-- Opening Marker --
-- ==== Sys2Proof/Machine/Ops.lean ====
section
/-! DEFINITION. The shared operations on the state: the two stream primitives `MemRead` and `BusWrite` (spec 00_scope.md
R8; 20_memory.md R23, R25), the register writes, and the end of a request, with `raise` (60_exceptions.md R93). There is no
return from an error (R94). -/

namespace Sys2Proof.Machine

/-- The bytes of `RQ` from `rp` on, the only ones the block reads (20_memory.md R23). -/
def State.pending (s : State) : List Byte := s.rq.drop s.rp

/-- `MemRead(a, n)`: the bytes `RQ[a .. a+n)`, defined only when they are all there (20_memory.md R23). -/
def State.memRead (s : State) (a n : Nat) : Option (List Byte) :=
  if a + n ≤ s.rq.length then some ((s.rq.drop a).take n) else none

/-- `CRC <- v`. -/
def State.setCrc (v : Word) (s : State) : State := { s with crc := v }

/-- `ESCF <- v`. -/
def State.setEscf (v : Bool) (s : State) : State := { s with escf := v }

/-- The end of a request: `STATUS <- code`, `rp <- rp + L` (60_exceptions.md R85; 10_state.md R17). -/
def State.endRequest (r : ResultCode) (len : Nat) (s : State) : State :=
  { s with status := r.code, rp := s.rp + len }

/-- `raise E` (60_exceptions.md R93): `STATUS <- code(E)`, `rp <- rp + L`, every other item as it is. Control goes
nowhere: the block is ready for the next request. -/
def State.raise (e : ResultCode) (len : Nat) (s : State) : State := s.endRequest e len

/-- The next answer of the oracle `TX_FAULT`: the oldest one already fixed, else the open oracle's own (20_memory.md R25;
log 4). -/
def State.oracleAnswer (s : State) : TxAnswer :=
  match s.txScript with
  | [] => Config.txFault s.busWrites
  | a :: _ => a

/-- An answer as `BusWrite` of `n` bytes returns it: `Fault(k)` has `0 <= k < n` (20_memory.md R25); a transport that would
stop only after `k >= n` bytes takes them all (log 5). -/
def boundAnswer (n : Nat) : TxAnswer → TxAnswer
  | .ok => .ok
  | .fault k => if k < n then .fault k else .ok

/-- What `BusWrite(w)` returns in a state (20_memory.md R25). -/
def State.busAnswer (w : List Byte) (s : State) : TxAnswer := boundAnswer w.length s.oracleAnswer

/-- The bytes that reach the transport: all, or the first `k` (20_memory.md R25). -/
def bytesSent (w : List Byte) : TxAnswer → List Byte
  | .ok => w
  | .fault k => w.take k

/-- `BusWrite(w)`: hands the bytes to the transport in index order; nothing is resent or completed after a fault
(20_memory.md R25). One answer of the oracle is used up (log 4). -/
def State.busWrite (w : List Byte) (s : State) : State :=
  { s with
    tx := s.tx ++ bytesSent w (s.busAnswer w)
    txScript := s.txScript.tail
    busWrites := s.busWrites + 1 }

end Sys2Proof.Machine
end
-- Closing Marker --
● AIM OF THE EXERCISE
If a line in the listing contains the string "raise", copy it.

● RESULT FOR THIS TASK
R8; 20_memory.md R23, R25), the register writes, and the end of a request, with `raise` (60_exceptions.md R93). There is no
/-- `raise E` (60_exceptions.md R93): `STATUS <- code(E)`, `rp <- rp + L`, every other item as it is. Control goes
def State.raise (e : ResultCode) (len : Nat) (s : State) : State := s.endRequest e len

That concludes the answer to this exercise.